Tuesday, April 25, 2006

Wool not sustainable without smart marketing


Nice article in The Land, the Bible hearabouts. Half a page, on page 33. Opposite a report which indicates that the current bosses of the wool industry do not understand marketing. I'm angling to take over the job. "Bring in the Guru!" they will shout. Then it'll be 'all among the wool, boys' as we ramp up the marketing of this fabulous fibre.
Why do I want that poisoned chalice? To live with the heartbreak of carefully conserving topsoil throughout the worst three years of drought in living memory, and feeding the sheep at a cost of many thousands of dollars, only to have the price fall from the highs of 1500 centres a kilo we received 4years ago through the average prices of 880 cents and down through 600 cents to languish around the 550 cents mark for so long.

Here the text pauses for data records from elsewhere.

/-! Page ENG (spec/05_tasks_and_modes.md R155). -/
@[inline] def Reg.engPid : Nat := 0x8000
@[inline] def Reg.engCaps : Nat := 0x8004
@[inline] def Reg.engCtrl : Nat := 0x8008
@[inline] def Reg.engStat : Nat := 0x800c
@[inline] def Reg.engEvtRaw : Nat := 0x8010
@[inline] def Reg.engEvtMask : Nat := 0x8014
@[inline] def Reg.engEvtPend : Nat := 0x8018
@[inline] def Reg.engLock : Nat := 0x801c
@[inline] def Reg.engEpochLo : Nat := 0x8020
@[inline] def Reg.engEpochHi : Nat := 0x8024
@[inline] def Reg.engOvrtask : Nat := 0x8028
@[inline] def Reg.engOvrtLo : Nat := 0x802c
@[inline] def Reg.engOvrtHi : Nat := 0x8030
@[inline] def Reg.engChgpause : Nat := 0x8034
@[inline] def Reg.engChgmode : Nat := 0x8038

/-- The registers of page ENG. -/
def engRows : List RegDef :=
  [
    ⟨0x0, 1, 0x0, 1, 0x0, .ro, 0x0, 0x0⟩,
    ⟨0x4, 1, 0x0, 1, 0x0, .ro, 0x0, 0x308⟩,
    ⟨0x8, 1, 0x0, 1, 0x0, .rw, 0x1, 0x0⟩,
    ⟨0xc, 1, 0x0, 1, 0x0, .ro, 0x0, 0x0⟩,
    ⟨0x10, 1, 0x0, 1, 0x0, .w1c, 0xc000003f, 0x0⟩,
    ⟨0x14, 1, 0x0, 1, 0x0, .rw, 0xc000003f, 0x0⟩,
    ⟨0x18, 1, 0x0, 1, 0x0, .ro, 0x0, 0x0⟩,
    ⟨0x1c, 1, 0x0, 1, 0x0, .rw, 0xffffffff, 0x0⟩,
    ⟨0x20, 1, 0x0, 1, 0x0, .ro, 0x0, 0x0⟩,
    ⟨0x24, 1, 0x0, 1, 0x0, .ro, 0x0, 0x0⟩,
    ⟨0x28, 1, 0x0, 1, 0x0, .ro, 0x0, 0x0⟩,
    ⟨0x2c, 1, 0x0, 1, 0x0, .ro, 0x0, 0x0⟩] ++
  [
    ⟨0x30, 1, 0x0, 1, 0x0, .ro, 0x0, 0x0⟩,
    ⟨0x34, 1, 0x0, 1, 0x0, .ro, 0x0, 0x0⟩,
    ⟨0x38, 1, 0x0, 1, 0x0, .rw, 0x1, 0x0⟩]

/-! Page TSK (spec/05_tasks_and_modes.md R157). -/
@[inline] def Reg.tskPid : Nat := 0x9000
@[inline] def Reg.tskCaps : Nat := 0x9004
@[inline] def Reg.tskCtrl : Nat := 0x9008
@[inline] def Reg.tskStat : Nat := 0x900c
@[inline] def Reg.tskEvtRaw : Nat := 0x9010
@[inline] def Reg.tskEvtMask : Nat := 0x9014
@[inline] def Reg.tskEvtPend : Nat := 0x9018
@[inline] def Reg.tskLock : Nat := 0x901c
@[inline] def Reg.tskTcfg (i : Nat) : Nat := 0x9020 + 0x20 * i
@[inline] def Reg.tskTperiod (i : Nat) : Nat := 0x9024 + 0x20 * i
@[inline] def Reg.tskTact (i : Nat) : Nat := 0x9028 + 0x20 * i
@[inline] def Reg.tskTlastpe (i : Nat) : Nat := 0x902c + 0x20 * i
@[inline] def Reg.tskTmaxpe (i : Nat) : Nat := 0x9030 + 0x20 * i
@[inline] def Reg.tskTslack (i : Nat) : Nat := 0x9034 + 0x20 * i
@[inline] def Reg.tskTdefer (i : Nat) : Nat := 0x9038 + 0x20 * i
@[inline] def Reg.tskTwarn (i : Nat) : Nat := 0x903c + 0x20 * i

/-- The registers of page TSK; CTRL, to which its chapter gives no fields, is read-only (DESIGN CHOICE, log entry 61). -/
def tskRows : List RegDef :=
  [
    ⟨0x0, 1, 0x0, 1, 0x0, .ro, 0x0, 0x0⟩,
    ⟨0x4, 1, 0x0, 1, 0x0, .ro, 0x0, 0x8⟩,
    ⟨0x8, 1, 0x0, 1, 0x0, .ro, 0x0, 0x0⟩,
    ⟨0xc, 1, 0x0, 1, 0x0, .ro, 0x0, 0x0⟩,
    ⟨0x10, 1, 0x0, 1, 0x0, .w1c, 0xc0ffffff, 0x0⟩,
    ⟨0x14, 1, 0x0, 1, 0x0, .rw, 0xc0ffffff, 0x0⟩,
    ⟨0x18, 1, 0x0, 1, 0x0, .ro, 0x0, 0x0⟩,
    ⟨0x1c, 1, 0x0, 1, 0x0, .rw, 0xffffffff, 0x0⟩,
    ⟨0x20, 8, 0x20, 1, 0x0, .ro, 0x0, 0x0⟩,
    ⟨0x24, 8, 0x20, 1, 0x0, .ro, 0x0, 0x0⟩,
    ⟨0x28, 8, 0x20, 1, 0x0, .ro, 0x0, 0x0⟩,
    ⟨0x2c, 8, 0x20, 1, 0x0, .ro, 0x0, 0x0⟩] ++
  [
    ⟨0x30, 8, 0x20, 1, 0x0, .ro, 0x0, 0x0⟩,
    ⟨0x34, 8, 0x20, 1, 0x0, .ro, 0x0, 0xffffffff⟩,
    ⟨0x38, 8, 0x20, 1, 0x0, .ro, 0x0, 0x0⟩,
    ⟨0x3c, 8, 0x20, 1, 0x0, .rwl, 0xffffff, 0x0⟩]

/-! Page VOTE (spec/06_triplex_execution.md R186). -/
@[inline] def Reg.votePid : Nat := 0xa000
@[inline] def Reg.voteCaps : Nat := 0xa004
@[inline] def Reg.voteCtrl : Nat := 0xa008
@[inline] def Reg.voteStat : Nat := 0xa00c
@[inline] def Reg.voteEvtRaw : Nat := 0xa010
@[inline] def Reg.voteEvtMask : Nat := 0xa014
@[inline] def Reg.voteEvtPend : Nat := 0xa018
@[inline] def Reg.voteLock : Nat := 0xa01c
@[inline] def Reg.voteOddcnt (i : Nat) : Nat := 0xa020 + 0x4 * i
@[inline] def Reg.voteLastodd : Nat := 0xa02c
@[inline] def Reg.voteLastoddtLo : Nat := 0xa030
@[inline] def Reg.voteLastoddtHi : Nat := 0xa034
@[inline] def Reg.voteLasthold : Nat := 0xa038
@[inline] def Reg.voteStarve : Nat := 0xa03c
@[inline] def Reg.voteSigsnap : Nat := 0xa040
@[inline] def Reg.voteSig (i : Nat) : Nat := 0xa044 + 0x4 * i
@[inline] def Reg.voteLastdesc : Nat := 0xa05c

/-- The registers of page VOTE. -/
def voteRows : List RegDef :=
  [
    ⟨0x0, 1, 0x0, 1, 0x0, .ro, 0x0, 0x0⟩,
    ⟨0x4, 1, 0x0, 1, 0x0, .ro, 0x0, 0x420003⟩,
    ⟨0x8, 1, 0x0, 1, 0x0, .rwl, 0x1, 0x0⟩,
    ⟨0xc, 1, 0x0, 1, 0x0, .ro, 0x0, 0x0⟩,
    ⟨0x10, 1, 0x0, 1, 0x0, .w1c, 0xc000000f, 0x0⟩,
    ⟨0x14, 1, 0x0, 1, 0x0, .rw, 0xc000000f, 0x0⟩,
    ⟨0x18, 1, 0x0, 1, 0x0, .ro, 0x0, 0x0⟩,
    ⟨0x1c, 1, 0x0, 1, 0x0, .rw, 0xffffffff, 0x0⟩,
    ⟨0x20, 3, 0x4, 1, 0x0, .ro, 0x0, 0x0⟩,
    ⟨0x2c, 1, 0x0, 1, 0x0, .ro, 0x0, 0x0⟩,
    ⟨0x30, 1, 0x0, 1, 0x0, .ro, 0x0, 0x0⟩,
    ⟨0x34, 1, 0x0, 1, 0x0, .ro, 0x0, 0x0⟩] ++
  [
    ⟨0x38, 1, 0x0, 1, 0x0, .ro, 0x0, 0x0⟩,
    ⟨0x3c, 1, 0x0, 1, 0x0, .rwl, 0x3fff, 0x64⟩,
    ⟨0x40, 1, 0x0, 1, 0x0, .wo, 0xffffffff, 0x0⟩,
    ⟨0x44, 6, 0x4, 1, 0x0, .ro, 0x0, 0x0⟩,
    ⟨0x5c, 1, 0x0, 1, 0x0, .ro, 0x0, 0x0⟩]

The price is the scoreboard for the wool marketers. but wool has been much neglected by the people responsible for its selling because they still had their heads in the 1950s when the Korean War saw demand for our wool go through the roof and stay there for nearly a decade. Even small woolgrowers got rich. Wool was a pound a pound. They never recovered from that experience and they've been waiting for it to come back - through the years when the Government propped up the price artificially until there were 4 million bales in stockpile at Yennora in Sydney. The growers were seduced by a cargo cult mentality to believe the world owed them a high price. Heartbreaking for them, when you see the work they put in and the love for the fibre that drives them on. Heartbreaking. It's got to stop. It's a new world. We need new ideas. Not incremental changes, or shifts at the fringes. It needs a root and branch revolution. And we're the ones to turn it around.
The press release that led to the visit of journalist Penny Zell was sent in November 2005. That's how long it can take to turn PR into printed story, even when you've got a good story.